### DATASET RECORDS
-- ==== Sys2Proof/Machine/Line.lean ====
section
/-! DEFINITION. The line rasterizer LR: `line_setup` (R202, R203), `plot` (R205), the line loop (R204) and the command
LINE (R200, R210). -/

namespace Sys2Proof.Machine

open Sys2Proof

/-- What `line_setup` reads and initialises (R202), but for the current point. -/
structure LineSetup where
  w : Int
  h : Int
  bpp : Nat
  x0 : Int
  y0 : Int
  x1 : Int
  y1 : Int
  dx : Int
  dy : Int
  sx : Int
  sy : Int
  deriving DecidableEq, Repr

/-- The working registers x, y, err at a loop top (R41, R204). -/
structure LinePoint where
  x : Int
  y : Int
  err : Int
  deriving DecidableEq, Repr

/-- The set-up for a window of w × h pixels of `bpp` bytes and the end points (R202). The differences are exact (D11).
`Int.sign` is 0 at 0, as R203 takes it (DEDUCED, log entry 9, safe: the value at 0 is never used). -/
def lineSetup (w h : Int) (bpp : Nat) (x0 y0 x1 y1 : Int) : LineSetup where
  w := w
  h := h
  bpp := bpp
  x0 := x0
  y0 := y0
  x1 := x1
  y1 := y1
  dx := |x1 - x0|
  dy := -|y1 - y0|
  sx := (x1 - x0).sign
  sy := (y1 - y0).sign

/-- The set-up from the registers (R202); TOPDOWN is not read (R200). -/
def State.lineSetup (s : State) : LineSetup :=
  Sys2Proof.Machine.lineSetup s.imgW s.imgH s.bpp s.lineX0.toInt s.lineY0.toInt s.lineX1.toInt s.lineY1.toInt

/-- The first loop top: x = x0, y = y0, err = dx + dy (R202). -/
def LineSetup.start (l : LineSetup) : LinePoint := ⟨l.x0, l.y0, l.dx + l.dy⟩

/-- Whether a point lies in the window [0, w) × [0, h) (R205). -/
abbrev LineSetup.inside (l : LineSetup) (p : LinePoint) : Prop :=
  0 ≤ p.x ∧ p.x < l.w ∧ 0 ≤ p.y ∧ p.y < l.h

/-- The bytes of an opaque black pixel: B, G, R and, with four bytes per pixel, A (R205). -/
def blackPixel (bpp : Nat) : List Byte :=
  if bpp = 4 then [0x00#8, 0x00#8, 0x00#8, 0xFF#8] else [0x00#8, 0x00#8, 0x00#8]

/-- `plot(x, y)` (R205). -/
def LineSetup.plot (l : LineSetup) (p : LinePoint) (pix : Memory) : Memory :=
  if l.inside p then pix.setMany (pixelIndex l.w.toNat l.bpp p.x.toNat p.y.toNat 0) (blackPixel l.bpp) else pix

/-- The exit test x = x1 and y = y1 (R204). -/
abbrev LineSetup.atEnd (l : LineSetup) (p : LinePoint) : Prop := p.x = l.x1 ∧ p.y = l.y1

/-- The update of R204: both tests use the same e2 = 2 × err, the second update adds to the err the first one may have
changed. PRESUMED, as the spec marks it itself (G1, N1, log entry 7, unsafe): the source says only "per the standard
midpoint rule". -/
def LineSetup.advance (l : LineSetup) (p : LinePoint) : LinePoint :=
  let e2 := 2 * p.err
  let p := if l.dy ≤ e2 then { p with err := p.err + l.dy, x := p.x + l.sx } else p
  if e2 ≤ l.dx then { p with err := p.err + l.dx, y := p.y + l.sy } else p

/-- The line loop (R204): plot, test, update, at most `n` times. -/
def LineSetup.loop (l : LineSetup) : Nat → LinePoint → Memory → Memory
  | 0, _, pix => pix
  | n + 1, p, pix =>
    if l.atEnd p then l.plot p pix else LineSetup.loop l n (l.advance p) (l.plot p pix)

/-- The values of (x, y, err) at the loop tops of the same loop, the "trace" of the line. -/
def LineSetup.trace (l : LineSetup) : Nat → LinePoint → List LinePoint
  | 0, _ => []
  | n + 1, p => if l.atEnd p then [p] else p :: LineSetup.trace l n (l.advance p)

/-- How often the loop body runs: max(dx, −dy) + 1 (R209). It is the bound the loop is run with; that the loop then
ends at (x1, y1) and not before is R209's own claim (DEDUCED, log entry 13). -/
def LineSetup.count (l : LineSetup) : Nat := (max l.dx (-l.dy)).toNat + 1

/-- Whether the Image of the registers does not fit PIX: the check of R210. -/
abbrev State.lineTooBig (s : State) : Prop :=
  0 < s.imgW ∧ 0 < s.imgH ∧ (s.cap .pix : Int) < s.imageBytes

/-- The command LINE run to completion (R200). -/
def State.runLine (s : State) : State :=
  if s.lineTooBig then s.raise .capacity
  else (s.withPix (s.lineSetup.loop s.lineSetup.count s.lineSetup.start s.pix)).complete

/-- LINE (R200). -/
def execLine (s : State) : Host.Outcome State Fault Refusal := .next s.runLine

end Sys2Proof.Machine
end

### PROBLEM TO WORK ON
From the first line of the records above down to the line containing "are exact (D11).", repeat each line exactly as written. Include both of those lines and add nothing.

### WRITTEN ANSWER
-- ==== Sys2Proof/Machine/Line.lean ====
section
/-! DEFINITION. The line rasterizer LR: `line_setup` (R202, R203), `plot` (R205), the line loop (R204) and the command
LINE (R200, R210). -/

namespace Sys2Proof.Machine

open Sys2Proof

/-- What `line_setup` reads and initialises (R202), but for the current point. -/
structure LineSetup where
  w : Int
  h : Int
  bpp : Nat
  x0 : Int
  y0 : Int
  x1 : Int
  y1 : Int
  dx : Int
  dy : Int
  sx : Int
  sy : Int
  deriving DecidableEq, Repr

/-- The working registers x, y, err at a loop top (R41, R204). -/
structure LinePoint where
  x : Int
  y : Int
  err : Int
  deriving DecidableEq, Repr

/-- The set-up for a window of w × h pixels of `bpp` bytes and the end points (R202). The differences are exact (D11).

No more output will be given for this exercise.